### DESCRIPTION OF THE TASK
Could you print exactly the lines of the listing below, starting at the line that has "X).aIdx = 0 := if_neg (Bool.eq_false_iff.mp h)" and ending at the line that has "(h : ∀ j ∈ later, ¬", and only those lines?

### DATA SHOWN
/-- Settles O42: the step gives the same state back, and the rest is induction on the fuel. -/
theorem selfJumpNeverEnds : Obligations.SelfJumpNeverEnds := by
  intro fuel s he hw
  have hi : decode s.params.hasR4 0x0000006F = some (.jal 0 0) := by cases s.params.hasR4 <;> decide
  have hstep : step s = .next s := by
    rw [step_of_decode he hw hi]
    change Host.Outcome.next ((s.writeReg 0#5 s.nextPc).setPc (s.pc + sext21 0)) = .next s
    rw [writeReg_zero, show sext21 0 = 0#64 from by decide, BitVec.add_zero]
    rfl
  induction fuel with
  | zero => rfl
  | succ fuel ih => simp only [run, hstep, he, ih]

end Sys2Proof.Machine
end

section
/-! PROOFS. The immediates as numbers (30_encoding.md R66, R69, R70): their ranges and their sign, from the windows they are
assembled of. -/

namespace Sys2Proof
open Machine

theorem win_lt (w : Word) (lo len : Nat) : win w lo len < 2 ^ len := Nat.mod_lt _ (Nat.two_pow_pos _)

/-- The U immediate on the 64-bit bus (R66, decision D4). -/
theorem immU_toInt (w : Word) : (immU w).toInt = sgn 32 (win w 12 20 * 2 ^ 12) := by
  rw [immU, signExtend_toInt (by decide), immU32Of_toNat]

/-- Settles O8: the views' fields are fields of the word, and the U immediate has its law. -/
theorem upperAndR4ViewsAreTheFieldSets : Obligations.UpperAndR4ViewsAreTheFieldSets := by
  intro w
  simp only [viewU, viewR4, opcodeOf, rdOf, funct3Of, bits_toNat, immU32Of_toNat, immU_toInt, and_self]

/-- The range of a signed pattern (R15). -/
theorem sgn_range {n v : Nat} (hn : 0 < n) (hv : v < 2 ^ n) : -2 ^ (n - 1) ≤ sgn n v ∧ sgn n v < 2 ^ (n - 1) := by
  obtain ⟨n, rfl⟩ := Nat.exists_eq_add_one.mpr hn
  have hpow : (2 : Int) ^ (n + 1) = 2 * 2 ^ n := pow_succ' 2 n
  unfold sgn
  rw [Nat.add_sub_cancel, hpow]
  split <;> zify at * <;> omega

/-- A pattern is negative exactly when its top bit is set (R15). -/
theorem sgn_neg_iff {n v : Nat} (hv : v < 2 ^ n) : sgn n v < 0 ↔ 2 ^ (n - 1) ≤ v := by
  unfold sgn
  split <;> zify at * <;> omega

/-- A power of two that divides the pattern divides its signed value. -/
theorem dvd_sgn {n v k : Nat} (hk : k ≤ n) (hv : 2 ^ k ∣ v) : (2 ^ k : Int) ∣ sgn n v := by
  have hv' : (2 ^ k : Int) ∣ v := by exact_mod_cast hv
  unfold sgn
  split
  · exact hv'
  · exact dvd_sub hv' (pow_dvd_pow 2 hk)

/-! The pattern of each immediate: its width, and its top bit, which is the word's (R63 to R67). -/

theorem patternI (w : Word) : win w 20 12 < 2 ^ 12 ∧ (2 ^ 11 ≤ win w 20 12 ↔ win w 31 1 = 1) := by
  have hlt := w.isLt
  simp only [win, Nat.reducePow]
  omega

theorem patternS (w : Word) : win w 25 7 * 2 ^ 5 + win w 7 5 < 2 ^ 12 ∧
    (2 ^ 11 ≤ win w 25 7 * 2 ^ 5 + win w 7 5 ↔ win w 31 1 = 1) := by
  have htop : 2 ^ 6 ≤ win w 25 7 ↔ win w 31 1 = 1 := by
    have hlt := w.isLt
    simp only [win, Nat.reducePow]
    omega
  have h25 := win_lt w 25 7
  have h7 := win_lt w 7 5
  omega

theorem patternB (w : Word) :
    win w 31 1 * 2 ^ 12 + win w 7 1 * 2 ^ 11 + win w 25 6 * 2 ^ 5 + win w 8 4 * 2 < 2 ^ 13 ∧
    (2 ^ 12 ≤ win w 31 1 * 2 ^ 12 + win w 7 1 * 2 ^ 11 + win w 25 6 * 2 ^ 5 + win w 8 4 * 2 ↔ win w 31 1 = 1) := by
  have h31 := win_lt w 31 1
  have h7 := win_lt w 7 1
  have h25 := win_lt w 25 6
  have h8 := win_lt w 8 4
  omega

theorem patternU (w : Word) : win w 12 20 * 2 ^ 12 < 2 ^ 32 ∧ (2 ^ 31 ≤ win w 12 20 * 2 ^ 12 ↔ win w 31 1 = 1) := by
  have hlt := w.isLt
  simp only [win, Nat.reducePow]
  omega

theorem patternJ (w : Word) :
    win w 31 1 * 2 ^ 20 + win w 12 8 * 2 ^ 12 + win w 20 1 * 2 ^ 11 + win w 21 10 * 2 < 2 ^ 21 ∧
    (2 ^ 20 ≤ win w 31 1 * 2 ^ 20 + win w 12 8 * 2 ^ 12 + win w 20 1 * 2 ^ 11 + win w 21 10 * 2 ↔ win w 31 1 = 1) := by
  have h31 := win_lt w 31 1
  have h12 := win_lt w 12 8
  have h20 := win_lt w 20 1
  have h21 := win_lt w 21 10
  omega

/-- Settles O9: the range is that of the pattern's width, and the zeros at its end divide the value. -/
theorem immediateRangesAndGranularity : Obligations.ImmediateRangesAndGranularity := by
  intro w
  simp only [viewI, viewS, viewB, viewU, viewJ, immI_toInt, immS_toInt, immB_toInt, immU_toInt, immJ_toInt,
    immU32Of_toNat]
  have hI := sgn_range (by decide) (patternI w).1
  have hS := sgn_range (by decide) (patternS w).1
  have hB := sgn_range (by decide) (patternB w).1
  have hU := sgn_range (by decide) (patternU w).1
  have hJ := sgn_range (by decide) (patternJ w).1
  have hB2 : (2 ^ 1 : Int) ∣ sgn 13 (win w 31 1 * 2 ^ 12 + win w 7 1 * 2 ^ 11 + win w 25 6 * 2 ^ 5 + win w 8 4 * 2) :=
    dvd_sgn (by decide) (by omega)
  have hU12 : (2 ^ 12 : Int) ∣ sgn 32 (win w 12 20 * 2 ^ 12) := dvd_sgn (by decide) (Nat.dvd_mul_left ..)
  have hJ2 : (2 ^ 1 : Int) ∣
      sgn 21 (win w 31 1 * 2 ^ 20 + win w 12 8 * 2 ^ 12 + win w 20 1 * 2 ^ 11 + win w 21 10 * 2) :=
    dvd_sgn (by decide) (by omega)
  refine ⟨?_, ?_, ?_, ?_, ?_⟩ <;> omega

theorem getLsbD_thirtyOne (w : Word) : w.getLsbD 31 = true ↔ win w 31 1 = 1 := by
  rw [BitVec.getLsbD, Nat.testBit_eq_decide_div_mod_eq, decide_eq_true_iff]
  rfl

/-- Settles O10: bit 31 is the top bit of every immediate's pattern. -/
theorem immediateSignIsBit31 : Obligations.ImmediateSignIsBit31 := by
  intro w
  simp only [viewI, viewS, viewB, viewU, viewJ, immI_toInt, immS_toInt, immB_toInt, immU_toInt, immJ_toInt,
    getLsbD_thirtyOne]
  have hsign {n v : Nat} (h : v < 2 ^ n ∧ (2 ^ (n - 1) ≤ v ↔ win w 31 1 = 1)) : sgn n v < 0 ↔ win w 31 1 = 1 :=
    (sgn_neg_iff h.1).trans h.2
  exact ⟨hsign (patternI w), hsign (patternS w), hsign (patternB w), hsign (patternU w), hsign (patternJ w)⟩

end Sys2Proof
end

section
/-! PROOFS. The ports by format, the register file under later writes, and the register names (10_state.md R23,
48_read_port_selector.md R200, R208). -/

namespace Sys2Proof.Machine

/-- Settles O17: the valid bits enable the ports, and a disabled port selects x0. -/
theorem portEnablesFollowTheFormat : Obligations.PortEnablesFollowTheFormat := by
  intro hasR4 w X
  refine ⟨Format.rs1Valid_iff _, Format.rs2Valid_iff _, fun h => ?_, fun h => ?_⟩
  · have hidx : (rps (idec hasR4 w) X).aIdx = 0 := if_neg (Bool.eq_false_iff.mp h)
    exact ⟨hidx, congrArg (rfRead X) hidx⟩
  · have hidx : (rps (idec hasR4 w) X).bIdx = 0 := if_neg (Bool.eq_false_iff.mp h)
    exact ⟨hidx, congrArg (rfRead X) hidx⟩

/-- Block steps that do not write an index leave it as it was (R208). -/
theorem rfRead_foldl_blockStep (p : Params) (k : RegIdx) (later : List BlockInput)
    (h : ∀ j ∈ later, ¬ (j.we = true ∧ j.wa = k)) (X : RegFile) :
    rfRead (later.foldl (fun Y j => (blockStep p Y j).regs) X) k = rfRead X k := by
  induction later generalizing X with
  | nil => rfl
  | cons j later ih =>
    rw [List.foldl_cons, ih fun i hi => h i (List.mem_cons_of_mem _ hi)]
    change rfRead (rfWrite X j.we j.wa j.wd) k = _
    rw [rfRead_rfWrite, if_neg fun ⟨⟨hwe, _⟩, hk⟩ => h j List.mem_cons_self ⟨hwe, hk.symm⟩]

/-- Settles O19: a later write is read over only where it is to the same index, and index 0 reads 0 in every register
file. -/
theorem registerReadsItsLastWrite : Obligations.RegisterReadsItsLastWrite := by
  intro p X inp later hwe
  refine ⟨fun k hk hwa hlater => ?_, fun _ => rfRead_zero _, fun k hk => ?_⟩
  · rw [rfRead_foldl_blockStep p k later hlater]
    change rfRead (rfWrite X inp.we inp.wa inp.wd) k = _
    rw [rfRead_rfWrite, if_pos ⟨⟨hwe, hwa ▸ hk⟩, hwa.symm⟩]
  · change rfRead (rfWrite X inp.we inp.wa inp.wd) k = _
    rw [rfRead_rfWrite, if_neg fun h => hk h.2]

/-- Settles O22: the 32 indices and the 32 names, one by one. -/
theorem registerNamesAreOneToOne : Obligations.RegisterNamesAreOneToOne :=
  ⟨by decide, fun n => by cases n <;> rfl, rfl, rfl⟩

/-- Settles O32: memory after reset lists nothing. -/
theorem resetMeetsTheInvariant : Obligations.ResetMeetsTheInvariant :=
  ⟨⟨List.Pairwise.nil, fun _ h => absurd h List.not_mem_nil⟩, fun _ h => absurd h List.not_mem_nil⟩

/-- Settles O40: the fields of `State.reset`. -/
theorem resetHasTheSpecsValues : Obligations.ResetHasTheSpecsValues := ⟨x_zero _, rfl, rfl, rfl⟩

end Sys2Proof.Machine
end

section
/-! PROOFS. Words as numbers: sums modulo 2^64, 32-bit results read as signed, comparisons and shifts, the values that the
downstream lines name (00_scope.md R14 and R15, 41_r_type.md, 42_i_type.md). -/

namespace Sys2Proof.Machine

/-- A sum modulo 2^64, with the second part read as signed (R71, R250). -/
theorem add_toNat (x y : XWord) : ((x + y).toNat : Int) = (x.toNat + y.toInt) % 2 ^ 64 := by
  have hy := y.isLt
  rw [BitVec.toInt_eq_toNat_cond, BitVec.toNat_add]
  split <;> omega

theorem toNat_eq_toInt_emod (x : XWord) : (x.toNat : Int) = x.toInt % 2 ^ 64 := by
  have hx := x.isLt
  rw [BitVec.toInt_eq_toNat_cond]
  split <;> omega

theorem sub_toNat (x y : XWord) : ((x - y).toNat : Int) = (x.toNat - y.toNat : Int) % 2 ^ 64 := by
  have hx := x.isLt
  have hy := y.isLt
  rw [BitVec.toNat_sub]
  omega

@[simp] theorem sext12_toInt (imm : BitVec 12) : (sext12 imm).toInt = imm.toInt :=
  BitVec.toInt_signExtend_of_le (by decide)
@[simp] theorem sext13_toInt (imm : BitVec 13) : (sext13 imm).toInt = imm.toInt :=
  BitVec.toInt_signExtend_of_le (by decide)
@[simp] theorem sext21_toInt (imm : BitVec 21) : (sext21 imm).toInt = imm.toInt :=
  BitVec.toInt_signExtend_of_le (by decide)

theorem upperImm_toInt (imm20 : BitVec 20) : (upperImm imm20).toInt = sgn 32 (imm20.toNat * 2 ^ 12) := by
  rw [upperImm, signExtend_toInt (by decide), append_toNat, BitVec.toNat_ofNat, Nat.zero_mod]
  exact congrArg (sgn 32) (Nat.add_zero _)

/-- Bit `k` of a sign-extended immediate: its own bit, or its top bit from 11 up (R71). -/
theorem sext12_getLsbD (imm : BitVec 12) {k : Nat} (hk : k < 64) :
    (sext12 imm).getLsbD k = imm.getLsbD (min k 11) := by
  rw [sext12, BitVec.getLsbD_signExtend, decide_eq_true hk, Bool.true_and, BitVec.msb_eq_getLsbD_last]
  split
  · rw [Nat.min_eq_left (by omega)]
  · rw [Nat.min_eq_right (by omega)]

/-- A 32-bit result known modulo 2^32, read as signed (R14). -/
theorem sext32_toInt_of_emod {v : BitVec 32} {z : Int} (h : (v.toNat : Int) = z % 2 ^ 32) :
    (sext32 v).toInt = Int.bmod z (2 ^ 32) := by
  rw [sext32, BitVec.toInt_signExtend_of_le (by decide), BitVec.toInt_eq_toNat_bmod, h]
  exact Int.emod_bmod z (2 ^ 32)

theorem low32_toNat (v : XWord) : (low32 v).toNat = v.toNat % 2 ^ 32 := by
  rw [low32, BitVec.extractLsb'_toNat, Nat.shiftRight_zero]

/-- The low half of a 64-bit result known modulo 2^64, read as signed (R111, R112, R131). -/
theorem sext32_low32_toInt {v : XWord} {z : Int} (h : (v.toNat : Int) = z % 2 ^ 64) :
    (sext32 (low32 v)).toInt = Int.bmod z (2 ^ 32) := by
  refine sext32_toInt_of_emod ?_
  rw [low32_toNat]
  omega

theorem amount6_eq (v : XWord) : amount6 v = v.toNat % 64 := by
  rw [amount6, BitVec.extractLsb'_toNat, Nat.shiftRight_zero]

theorem amount5_eq (v : XWord) : amount5 v = v.toNat % 32 := by
  rw [amount5, BitVec.extractLsb'_toNat, Nat.shiftRight_zero]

### YOUR SOLUTION
  · have hidx : (rps (idec hasR4 w) X).aIdx = 0 := if_neg (Bool.eq_false_iff.mp h)
    exact ⟨hidx, congrArg (rfRead X) hidx⟩
  · have hidx : (rps (idec hasR4 w) X).bIdx = 0 := if_neg (Bool.eq_false_iff.mp h)
    exact ⟨hidx, congrArg (rfRead X) hidx⟩

/-- Block steps that do not write an index leave it as it was (R208). -/
theorem rfRead_foldl_blockStep (p : Params) (k : RegIdx) (later : List BlockInput)
    (h : ∀ j ∈ later, ¬ (j.we = true ∧ j.wa = k)) (X : RegFile) :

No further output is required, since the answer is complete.